Hugh Jackman został kolejnym aktorem, który uzupełnił obsadę satyrycznej komedii "Butter". Australijczyk miał co prawda rozpocząć w tym miesiącu prace na planie komedii "Avon Man", jak się jednak okazało, produkcja tego tytułu została wstrzymana.
Scenariusz, na którego podstawie powstaje "Butter", trafił w zeszłym roku na szczyt Czarnej Listy (listy najlepszych niewyprodukowanych scenariuszy w Hollywood) i skupia się na losach pochodzącej z Iowa kobiety, która zamierza zdobyć tytuł w konkursie na najlepszą rzeźbę w maśle, należący niegdyś do jej męża.
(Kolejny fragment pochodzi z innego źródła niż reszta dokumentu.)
-- ==== Sys2Proof/Machine/Port.lean ====
section
/-! DEFINITION. The request port: which event SDEC takes next (spec/30_encoding.md R40, spec/20_memory.md R30,
spec/70_reset_and_hazards.md R87, R97, R98; log entries 1, 3 and 9). -/

namespace Sys2Proof.Machine

/-- What the port holds for the next step: a whole request, a host read, a reset, or nothing that can be taken yet. -/
inductive NextEvent
  | request (r : Request) (rest : List PortEvent)
  | read (index : Fin 4) (rest : List PortEvent)
  | reset (rest : List PortEvent)
  | wait
  deriving DecidableEq, Repr

/-- The bytes as the host delivers them to an SDEC that steps before the host's next act. -/
def asEvents (bs : List Byte) : List PortEvent := bs.map PortEvent.byte

/-- The byte an event delivers. -/
def PortEvent.byte? : PortEvent → Option Byte
  | .byte b => some b
  | .heldByte b => some b
  | .read _ => none
  | .reset => none

/-- The bytes that events deliver. -/
def delivered (p : List PortEvent) : List Byte := p.filterMap PortEvent.byte?

/-- The host's next act is a read or a reset. -/
def hostActNext : List PortEvent → Bool
  | [] => false
  | .byte _ :: _ => false
  | .heldByte _ :: _ => false
  | .read _ :: _ => true
  | .reset :: _ => true

/-- Scan the port with the deliveries `seen` already passed. A request they make whole is next (R40), unless its last byte
is held and a read or a reset lands before its step. A read is served from the last response and leaves the deliveries
where they are; a reset discards them, of a request begun and not stepped (R87); and the end of the port means waiting for
the rest. DESIGN CHOICE (log entry 9): R97 leaves the time of a step open, and in the model the step of a request falls
before every read and reset that follows its last byte with no byte between (`byte`), or after the reads and, if a reset
ends them, not at all (`heldByte`), never between two of those acts. A run in which it falls between two is shown by the
port in which the earlier reads stand before the last byte: the history and RSP are the same. -/
def scanPort (seen : List PortEvent) : List PortEvent → NextEvent
  | [] => .wait
  | .read k :: rest => .read k (seen ++ rest)
  | .reset :: rest => .reset rest
  | .byte b :: rest =>
    match frameRequest (delivered seen ++ [b]) with
    | some (r, _) => .request r rest
    | none => scanPort (seen ++ [.byte b]) rest
  | .heldByte b :: rest =>
    match frameRequest (delivered seen ++ [b]) with
    | some (r, _) => if hostActNext rest then scanPort (seen ++ [.heldByte b]) rest else .request r rest
    | none => scanPort (seen ++ [.heldByte b]) rest

/-- The event SDEC takes next: the first to be complete, in the order the host sent them (R30). -/
def nextEvent (p : List PortEvent) : NextEvent := scanPort [] p

end Sys2Proof.Machine
end

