-- ==== Sys2Proof/Laws/Float.lean ====
section
/-! SUPPORT. What rounding to binary32 does: in the normal range `f32Rne` answers a finite pattern whose value is the
scaled nearest integer, so it is exact on representable values and nearest on all others. -/

namespace Sys2Proof

theorem two_zpow_eq (e : Int) : (2 : ℚ) ^ e = 2 ^ e.toNat / 2 ^ (-e).toNat := by
  rcases Int.le_total 0 e with h | h
  · obtain ⟨n, rfl⟩ := Int.eq_ofNat_of_zero_le h
    simp
  · obtain ⟨n, hn⟩ := Int.eq_ofNat_of_zero_le (by omega : 0 ≤ -e)
    have : e = -(n : Int) := by omega
    subst this
    simp

/-- The test `floorLog2` makes is a comparison with a power of two. -/
theorem pow_test (m d : Nat) (e : Int) :
    d * 2 ^ e.toNat ≤ m * 2 ^ (-e).toNat ↔ (2 : ℚ) ^ e * d ≤ m := by
  rw [two_zpow_eq, div_mul_eq_mul_div, div_le_iff₀ (by positivity), mul_comm ((2 : ℚ) ^ e.toNat)]
  exact_mod_cast Iff.rfl

/-- `floorLog2` is the exponent of the power of two just below the ratio. -/
theorem floorLog2_spec {m d : Nat} (hm : m ≠ 0) (hd : d ≠ 0) :
    (2 : ℚ) ^ floorLog2 m d ≤ m / d ∧ (m : ℚ) / d < 2 ^ (floorLog2 m d + 1) := by
  have hd' : (0 : ℚ) < d := by exact_mod_cast Nat.pos_of_ne_zero hd
  have hm1 : ((2 : ℚ)) ^ (m.log2 : Int) ≤ m := by
    rw [zpow_natCast]; exact_mod_cast Nat.log2_self_le hm
  have hm2 : (m : ℚ) < (2 : ℚ) ^ ((m.log2 : Int) + 1) := by
    rw [← Nat.cast_one, ← Nat.cast_add, zpow_natCast]; exact_mod_cast Nat.lt_log2_self
  have hd1 : ((2 : ℚ)) ^ (d.log2 : Int) ≤ d := by
    rw [zpow_natCast]; exact_mod_cast Nat.log2_self_le hd
  have hd2 : (d : ℚ) < (2 : ℚ) ^ ((d.log2 : Int) + 1) := by
    rw [← Nat.cast_one, ← Nat.cast_add, zpow_natCast]; exact_mod_cast Nat.lt_log2_self
  have two : (2 : ℚ) ≠ 0 := by norm_num
  rw [le_div_iff₀ hd', div_lt_iff₀ hd']
  unfold floorLog2
  simp only
  split
  · rename_i h
    rw [pow_test] at h
    refine ⟨h, hm2.trans_le ?_⟩
    calc (2 : ℚ) ^ ((m.log2 : Int) + 1) = 2 ^ ((m.log2 : Int) - d.log2 + 1) * 2 ^ (d.log2 : Int) := by
          rw [← zpow_add₀ two]; congr 1; ring
      _ ≤ _ := by gcongr
  · rename_i h
    rw [pow_test, not_le] at h
    refine ⟨?_, by rwa [sub_add_cancel]⟩
    calc (2 : ℚ) ^ ((m.log2 : Int) - d.log2 - 1) * d
        ≤ 2 ^ ((m.log2 : Int) - d.log2 - 1) * 2 ^ ((d.log2 : Int) + 1) := by gcongr
      _ = 2 ^ (m.log2 : Int) := by rw [← zpow_add₀ two]; congr 1; ring
      _ ≤ m := hm1

/-- `roundNearestEven` is within one half of the quotient. -/
theorem roundNearestEven_near (n : Nat) {d : Nat} (hd : d ≠ 0) :
    |(roundNearestEven n d : ℚ) - n / d| ≤ 1 / 2 := by
  have hd' : (0 : ℚ) < d := by exact_mod_cast Nat.pos_of_ne_zero hd
  have hr : n % d < d := Nat.mod_lt _ (Nat.pos_of_ne_zero hd)
  have hn : (n : ℚ) = d * (n / d : Nat) + (n % d : Nat) := by exact_mod_cast (Nat.div_add_mod n d).symm
  have hx : (n : ℚ) / d = (n / d : Nat) + (n % d : Nat) / d := by
    rw [div_eq_iff hd'.ne', hn]; field_simp
  have h0 : (0 : ℚ) ≤ (n % d : Nat) / d := by positivity
  rw [hx]
  unfold roundNearestEven
  simp only
  split
  · rename_i h
    have : ((n % d : Nat) : ℚ) / d ≤ 1 / 2 := by
      rw [div_le_iff₀ hd']; have : 2 * ((n % d : Nat) : ℚ) < d := by exact_mod_cast h
      linarith
    rw [abs_le]; constructor <;> linarith
  · rename_i h
    have h1 : ((n % d : Nat) : ℚ) / d < 1 := by rw [div_lt_one hd']; exact_mod_cast hr
    split
    · have : (1 / 2 : ℚ) ≤ (n % d : Nat) / d := by
        rw [le_div_iff₀ hd']; have : (d : ℚ) ≤ 2 * ((n % d : Nat) : ℚ) := by exact_mod_cast Nat.not_lt.mp h
        linarith
      push_cast at *
      rw [abs_le]; constructor <;> linarith
    · rename_i h2
      have h3 : ((n % d : Nat) : ℚ) / d = 1 / 2 := by
        rw [div_eq_iff hd'.ne']; have : 2 * ((n % d : Nat) : ℚ) = d := by exact_mod_cast (by omega : 2 * (n % d) = d)
        linarith
      rw [h3]
      rcases Nat.mod_two_eq_zero_or_one (n / d) with h4 | h4 <;> rw [h4] <;> push_cast <;> rw [abs_le] <;>
        constructor <;> linarith

/-- Bounds by powers of two bound the exponent. -/
theorem floorLog2_bounds {m d : Nat} (hm : m ≠ 0) (hd : d ≠ 0) {a b : Int} (ha : (2 : ℚ) ^ a ≤ m / d)
    (hb : (m : ℚ) / d < 2 ^ b) : a ≤ floorLog2 m d ∧ floorLog2 m d < b := by
  obtain ⟨h1, h2⟩ := floorLog2_spec hm hd
  have two : (1 : ℚ) < 2 := by norm_num
  constructor
  · have := (zpow_lt_zpow_iff_right₀ two).1 (ha.trans_lt h2)
    omega
  · exact (zpow_lt_zpow_iff_right₀ two).1 (h1.trans_lt hb)

/-! ### The fields of a pattern -/

theorem f32Exponent_eq (w : Word) : f32Exponent w = w.toNat / 2 ^ 23 % 256 := by
  simp [f32Exponent, Nat.shiftRight_eq_div_pow]

theorem f32Fraction_eq (w : Word) : f32Fraction w = w.toNat % 2 ^ 23 := by
  simp [f32Fraction]

theorem f32Sign_eq (w : Word) : w.getLsbD 31 = decide (2 ^ 31 ≤ w.toNat) := by
  have h := w.isLt
  rw [BitVec.getLsbD, Nat.testBit_eq_decide_div_mod_eq]
  simp only [decide_eq_decide]
  omega

/-- The sign a pattern gives its value. -/
def f32SignOf (w : Word) : ℚ := if w.getLsbD 31 then -1 else 1

/-- The value of a pattern, in ℚ. -/
theorem f32Value_toRat (w : Word) :
    (f32Value w).toRat = f32SignOf w * f32Significand w * 2 ^ ((max (f32Exponent w) 1 : Nat) - 150 : Int) := by
  have key : ∀ (ex : Nat) (m : Nat), (((m * 2 ^ (ex - 150) : Nat) : ℚ)) / ((2 ^ (150 - ex) : Nat) : ℚ)
      = m * 2 ^ ((ex : Int) - 150) := by
    intro ex m
    rw [two_zpow_eq]
    have h1 : ((ex : Int) - 150).toNat = ex - 150 := by omega
    have h2 : (-((ex : Int) - 150)).toNat = 150 - ex := by omega
    rw [h1, h2]
    push_cast
    ring
  rw [mul_assoc, ← key]
  unfold f32Value f32SignOf Frac.toRat
  simp only
  split <;> push_cast <;> ring
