/-- Settles O13: a request that decodes to an error is answered with that error's response and no other. -/
theorem errorResponse : Obligations.ErrorResponse := by
  intro r e hw hd
  cases e with
  | errOp => exact (answersWith_error_iff hw .errOp).2 hd
  | errLen => exact (answersWith_error_iff hw .errLen).2 hd

/-- Settles O14: a set bit 7 makes the command byte illegal whatever its length, an illegal byte never decodes to ERR_LEN,
and a request has one response. -/
theorem errOpHasPriority : Obligations.ErrOpHasPriority := by
  refine ⟨fun cmd data op hdata hrsv _ _ => ?_, fun cmd data hd => not_illegalCmd_iff.1 fun hill => ?_,
    fun r a b hw ha hb => ha.unique hb hw⟩
  · have hw : Request.wellFormed ⟨cmd, data⟩ = true := request_wellFormed_iff.2 hdata
    have hill : IllegalCmd cmd := illegalCmd_iff.2 (.inl hrsv)
    refine ⟨(answersWith_errOp_iff hw).2 hill, fun hans => ?_⟩
    exact ((decodeRequest_eq_errLen hw).1 ((answersWith_errLen_iff hw).1 hans)).not_illegalCmd hill
  · rw [decodeRequest_of_illegalCmd hill] at hd
    cases hd

/-- Settles O15: a request's STATUS is that of its decoding, which is OK exactly for an instruction's own request; that is
every whole request under a valid command byte. -/
theorem twoErrorConditions : Obligations.TwoErrorConditions := by
  refine ⟨fun r hw => ⟨answersWith_answer r, ?_⟩, (answersWith_error_iff (r := ⟨0x80, []⟩) (by decide) .errOp).2 rfl,
    (answersWith_error_iff (r := ⟨0x01, []⟩) (by decide) .errLen).2 rfl, fun i s => ?_, fun i s rest hp => ?_,
    fun cmd data s p rest hcmd h hp => ?_⟩
  · rw [(answersWith_answer r).rsp0_eq hw, statusOf_statusWord]
    exact decodedStatus_cases _
  · obtain ⟨t, hs, hok, -⟩ := exec_statusOf i s
    exact ⟨t, hs, hok⟩
  · exact step_instr_statusOf (takes_asEvents i.request_wellFormed rest) hp
  · obtain ⟨-, hw, -, -⟩ := takes_eq_true.1 h
    obtain ⟨i, hi⟩ := eq_request_of_opCmd hw (exists_eq_opCmd.2 hcmd)
    rw [hi] at h
    obtain ⟨t, hs, hok, -⟩ := step_instr_statusOf h hp
    exact ⟨i, t, congrArg Request.bytes hi.symm, step_instr_request h hp, hs, hok⟩

end Sys2Proof.Machine
end

section
/-! SUPPORT. A whole request whose step has not happened, and RSP right after a reset (spec/70_reset_and_hazards.md R87,
R88). -/

namespace Sys2Proof.Machine

/-- A whole request whose last byte is held has not stepped when the host's next act lands. -/
theorem notStepped_heldByte {q : List PortEvent} {b : Byte} {r : Request} (hd : onlyDeliveries q = true)
    (hw : r.wellFormed = true) (hb : delivered q ++ [b] = r.bytes) : notStepped (q ++ [.heldByte b]) = true :=
  notStepped_eq_true.2 ⟨by simp [hd, PortEvent.byte?], .inr ⟨lastIsHeld_heldByte q b, r, hw, by simpa using hb⟩⟩

theorem AfterReset.of_hostReset {s : State} {p rest : List PortEvent} (hn : notStepped p = true)
    (hp : s.port = p ++ .reset :: rest) : AfterReset (hostReset (s.withPort rest)) :=
  .inr ⟨s, p, hn, hp, step_reset hn hp⟩

/-- Power-on and a reset in the port both leave RSP zero (R87). -/
theorem AfterReset.rsp_eq_zero {t : State} (h : AfterReset t) : t.rsp = Rsp.zero := by
  obtain ⟨p, rfl⟩ | ⟨s, p, hn, hp, hs⟩ := h
  · rfl
  · have ht : hostReset (s.withPort t.port) = t := Host.Outcome.next.inj ((step_reset hn hp).symm.trans hs)
    rw [← ht, hostReset_rsp]

/-- A read of RSP0 while RSP is zero, before any request has stepped, returns IDLE (R88). -/
theorem step_read_idle {t : State} {p rest : List PortEvent} (hzero : t.rsp = Rsp.zero) (hn : notStepped p = true)
    (hp : t.port = p ++ .read 0 :: rest) :
    ∃ u w, step t = .next u ∧ u.trace = .readOut 0 w :: t.trace ∧ statusOf w = .idle := by
  refine ⟨_, t.rsp.word 0, step_read hn hp, rfl, ?_⟩
  rw [hzero]
  exact statusOf_zero

end Sys2Proof.Machine
end

section
/-! The statements about reset and the first request after it (spec/70_reset_and_hazards.md R87, R88). -/

namespace Sys2Proof.Machine

/-- Settles O40: bytes that are not whole and a whole request with its last byte held are both deliveries not stepped,
which a reset passes over. -/
theorem resetDiscardsStartedRequest : Obligations.ResetDiscardsStartedRequest := by
  refine ⟨fun s p rest hn hp => step_reset hn hp, fun s bs rest hnone hp => ?_, fun s r bs b rest hw hb hp => ?_,
    step_wait rfl rfl⟩
  · exact step_reset (notStepped_of_none (asEvents_deliver bs) (by rwa [delivered_asEvents])) hp
  · have held : notStepped (asEvents bs ++ [.heldByte b]) = true :=
      notStepped_heldByte (asEvents_deliver bs) hw (by rw [delivered_asEvents, hb])
    exact step_reset held (by rw [hp, List.append_assoc, List.singleton_append])

/-- Settles O41: a step takes a request from every state, so also right after a reset, with R46's three outcomes; a read
before it finds RSP zero. -/
theorem readyAtOnceAfterReset : Obligations.ReadyAtOnceAfterReset := by
  refine ⟨fun s p rest hn hp => ⟨_, step_reset hn hp, rfl, .of_hostReset hn hp⟩, fun t i p rest _ h hp => ?_,
    fun t r p rest _ h hp hill => ?_, fun t r op p rest _ h hp hrsv hop hlen => ?_,
    fun t p rest ha hn hp => step_read_idle ha.rsp_eq_zero hn hp, fun s rest hp => ?_⟩
  · obtain ⟨a, b, c, hexec⟩ := exec_shape i
    have hs := step_instr_request h hp
    exact ⟨_, hs, hs.trans (hexec _), statusOf_statusWord i.op.cmd .ok, rfl, rfl⟩
  · obtain ⟨-, hw, -, -⟩ := takes_eq_true.1 h
    exact (answersWith_errOp_iff hw).2 (illegalCmd_iff.2 hill) t p rest h hp
  · obtain ⟨-, hw, -, -⟩ := takes_eq_true.1 h
    have hmis := mismatchedCmd_of_length hrsv hop hlen
    exact (answersWith_errLen_iff hw).2 ((decodeRequest_eq_errLen hw).2 hmis) t p rest h hp
  · obtain ⟨u, w, hs, htrace, hidle⟩ := step_read_idle (t := hostReset (s.withPort (.read 0 :: rest))) (p := [])
      rfl rfl rfl
    exact ⟨_, u, w, step_reset (p := []) rfl hp, hs, htrace, hidle⟩

end Sys2Proof.Machine
end

section
/-! SUPPORT. Every response a step writes is legal (spec/10_state.md R14 to R16), and everything a step can do in one
lemma. -/

namespace Sys2Proof.Machine

/-! ### The response of each operation is legal -/

/-- An axis's word is the field of a signed 16-bit code (R53). -/
theorem isFieldWord_magWord (b0 b1 : Byte) : IsFieldWord (magWord (msbFirst b0 b1)) := by
  have hlo : -32768 ≤ (BitVec.ofNat 16 (256 * b0.toNat + b1.toNat)).toInt := BitVec.le_toInt _
  have hhi : (BitVec.ofNat 16 (256 * b0.toNat + b1.toNat)).toInt < 32768 := BitVec.toInt_lt
  refine ⟨_, hlo, Int.lt_add_one_iff.1 hhi, ?_⟩
  rw [show ∀ k : ℚ, k * 5 / 4096 = k * 40 / 32768 from fun k => by ring]
  exact isF32Of_magWord b0 b1

/-- Each operation's result words are what its rule allows (R16). -/
theorem exec_resultLegal (i : Instr) (s : State) :
    ∃ t, exec i s = .next t ∧ t.rsp.rsp0 = statusWord i.op.cmd .ok ∧ t.rsp.ResultLegal i.op := by
  cases i with
  | angle b0 b1 =>
    have hcode : (256 * b0.toNat + b1.toNat) % 8192 ≤ 8191 := by omega
    exact ⟨_, exec_angle b0 b1 s, rfl, ⟨_, hcode, isF32Of_angleWord b0 b1⟩, rfl, rfl⟩
  | field b0 b1 => exact ⟨_, exec_field b0 b1 s, rfl, isFieldWord_magWord b0 b1, rfl, rfl⟩
  | xyz b0 b1 b2 b3 b4 b5 b6 =>
    exact ⟨_, exec_xyz b0 b1 b2 b3 b4 b5 b6 s, rfl, isFieldWord_magWord b0 b1, isFieldWord_magWord b2 b3,
      isFieldWord_magWord b4 b5⟩
  | temp b0 b1 =>
    have hnearest := isUniqueNearestF32_f32Rne_temp (tadct_le b0 b1)
    rw [temp_toRat_eq] at hnearest
    exact ⟨_, exec_temp b0 b1 s, rfl, ⟨_, tadct_le b0 b1, hnearest⟩, rfl, rfl⟩
  | mag b0 =>
    have hle := (ofInt_magdec_toNat Config.magMode b0).trans_le (magdec_le Config.magMode b0)
    exact ⟨_, exec_mag b0 s, rfl, hle, rfl, rfl⟩
  | id16 b0 b1 =>
    have hle := (lsbFirst_zeroExtend_toNat b0 b1).trans_le (tadct_le b0 b1)
    exact ⟨_, exec_id16 b0 b1 s, rfl, hle, rfl, rfl⟩

/-! ### The answer to each request is legal -/

theorem Rsp.legal_zero : Rsp.zero.Legal := by
  refine ⟨by decide, ?_⟩
  rw [statusOf_zero]

theorem Rsp.legal_of_ok {r : Rsp} {op : Op} (h : r.rsp0 = statusWord op.cmd .ok) (hres : r.ResultLegal op) :
    r.Legal := by
  simp only [Rsp.Legal, h, reservedZero_statusWord, statusOf_statusWord, cmdOf_statusWord, true_and]
  exact ⟨op, rfl, hres⟩

theorem Rsp.legal_of_error {r : Request} {e : ErrorKind} (hw : r.wellFormed = true)
    (hd : decodeRequest r.cmd r.data = .error e) : Rsp.Legal ⟨statusWord r.cmd (errorStatus e), 0, 0, 0⟩ := by
  refine ⟨reservedZero_statusWord _ _, ?_⟩
  rw [statusOf_statusWord, cmdOf_statusWord]
  cases e with
  | errOp => exact ⟨(decodeRequest_eq_errOp hw).1 hd, rfl, rfl, rfl⟩
  | errLen => exact ⟨(decodeRequest_eq_errLen hw).1 hd, rfl, rfl, rfl⟩

theorem answer_legal {r : Request} (hw : r.wellFormed = true) : (answer r).Legal := by
  have taken := takes_asEvents hw []
  have hans := answersWith_answer r (State.reset.withPort (asEvents r.bytes ++ [])) _ [] taken rfl
  rw [step_request taken rfl] at hans
  cases hd : decodeRequest r.cmd r.data with
  | ok i =>
    obtain ⟨t, ht, hstatus, hresult⟩ := exec_resultLegal i ((State.reset.withPort (asEvents r.bytes ++ [])).withPort [])
    rw [hd] at hans
    obtain rfl := Host.Outcome.next.inj (ht.symm.trans hans)
    exact Rsp.legal_of_ok hstatus hresult
  | error e =>
    rw [hd] at hans
    have hrsp : ⟨statusWord r.cmd (errorStatus e), 0, 0, 0⟩ = answer r :=
      congrArg State.rsp (Host.Outcome.next.inj hans)
    rw [← hrsp]
    exact Rsp.legal_of_error hw hd

/-- No request is answered IDLE (R15). -/
theorem answer_ne_idle {r : Request} (hw : r.wellFormed = true) : statusOf (answer r).rsp0 ≠ .idle := by
  rw [(answersWith_answer r).rsp0_eq hw, statusOf_statusWord]
  exact decodedStatus_ne_idle _

/-! ### What a step can do -/

/-- A step answers a request and is past its bytes, serves a read and leaves the deliveries before it, resets and
discards them, or waits with no whole request in the port (R46, R87, R98). -/
theorem step_cases {s t : State} (hs : step s = .next t) :
    (∃ p r rest, takes p r rest = true ∧ s.port = p ++ rest ∧ t = ⟨answer r, rest, .response (answer r) :: s.trace⟩) ∨
    (∃ p k rest, notStepped p = true ∧ s.port = p ++ .read k :: rest ∧ t = hostRead k (s.withPort (p ++ rest))) ∨
    (∃ p rest, notStepped p = true ∧ s.port = p ++ .reset :: rest ∧ t = hostReset (s.withPort rest)) ∨
    (onlyDeliveries s.port = true ∧ frameRequest (delivered s.port) = none ∧ t = s) := by
  have next_eq : ∀ {u}, step s = .next u → t = u := fun h => Host.Outcome.next.inj (hs.symm.trans h)
  obtain ⟨p, r, rest, h, hp⟩ | ⟨p, k, rest, hn, hp⟩ | ⟨p, rest, hn, hp⟩ | ⟨hd, hframe⟩ := port_cases s.port
  · exact .inl ⟨p, r, rest, h, hp, next_eq (answersWith_answer r s p rest h hp)⟩
  · exact .inr (.inl ⟨p, k, rest, hn, hp, next_eq (step_read hn hp)⟩)
  · exact .inr (.inr (.inl ⟨p, rest, hn, hp, next_eq (step_reset hn hp)⟩))
  · exact .inr (.inr (.inr ⟨hd, hframe, next_eq (step_wait hd hframe)⟩))

end Sys2Proof.Machine
end

section
/-! The statements about the invariant and the frame of the operations (spec/10_state.md R14 to R17, spec/20_memory.md
R30, spec/30_encoding.md R46). -/

namespace Sys2Proof.Machine

/-- Settles O3: a request writes its legal answer and records it, a read records the word in force, a reset puts zero in
force, and waiting changes nothing. -/
theorem stepKeepsInvariant : Obligations.StepKeepsInvariant := by
  rintro s t ⟨hlegal, hforce, hcoherent⟩ hs
  obtain ⟨p, r, rest, h, -, rfl⟩ | ⟨p, k, rest, -, -, rfl⟩ | ⟨p, rest, -, -, rfl⟩ | ⟨-, -, rfl⟩ := step_cases hs
  · obtain ⟨-, hw, -, -⟩ := takes_eq_true.1 h
    exact ⟨answer_legal hw, rfl, answer_legal hw, answer_ne_idle hw, hcoherent⟩
  · exact ⟨hlegal, hforce, congrArg (·.word k) hforce, hcoherent⟩
  · exact ⟨Rsp.legal_zero, rfl, hcoherent⟩
  · exact ⟨hlegal, hforce, hcoherent⟩

/-- Settles O2: after reset RSP is zero, the value in force after an empty history. -/
theorem resetStateMeetsInvariant : Obligations.ResetStateMeetsInvariant :=
  ⟨Rsp.legal_zero, rfl, trivial⟩

/-- Settles O22: every operation ends in one OK response under its command byte, with RES1 and RES2 zero but for XYZ. -/
theorem everyOperationCompletesInItsFrame : Obligations.EveryOperationCompletesInItsFrame := by
  intro i s
  obtain ⟨a, b, c, hexec⟩ := exec_shape i
  refine ⟨_, hexec s, rfl, rfl, statusWord_toNat i.op.cmd .ok, fun hop => ?_⟩
  obtain ⟨a', hexec'⟩ := exec_shape_of_ne_xyz hop
  rw [Host.Outcome.next.inj ((hexec s).symm.trans (hexec' s))]
  exact ⟨rfl, rfl⟩

/-- Settles O45: both operations make the axis's word from the same two bytes. -/
theorem xyzAxesAreFields : Obligations.XyzAxesAreFields := by
  intro b0 b1 b2 b3 b4 b5 b6 s
  exact ⟨_, _, _, _, exec_xyz b0 b1 b2 b3 b4 b5 b6 s, exec_field b0 b1 s, exec_field b2 b3 s, exec_field b4 b5 s,
    rfl, rfl, rfl⟩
Pokrzyżować jej plany może tylko młoda czarna dziewczyna.
Jackman miałby zagrać dawną miłość granej przez Garner postaci. W filmie zobaczymy również Olivię Wilde i Alicię Silverstone (o czym informowaliśmy wczoraj) oraz Ashley Greene i Roba Corddry'ego.
Obraz ma być polityczną satyrą stanowiącą poniekąd lustrzane odbicie wydarzeń z 2008 roku i walki prowadzonej pomiędzy Hillary Clinton, a Barackiem Obamą o prezydencki fotel. Za kamerą filmu stanie Jim Field Smith.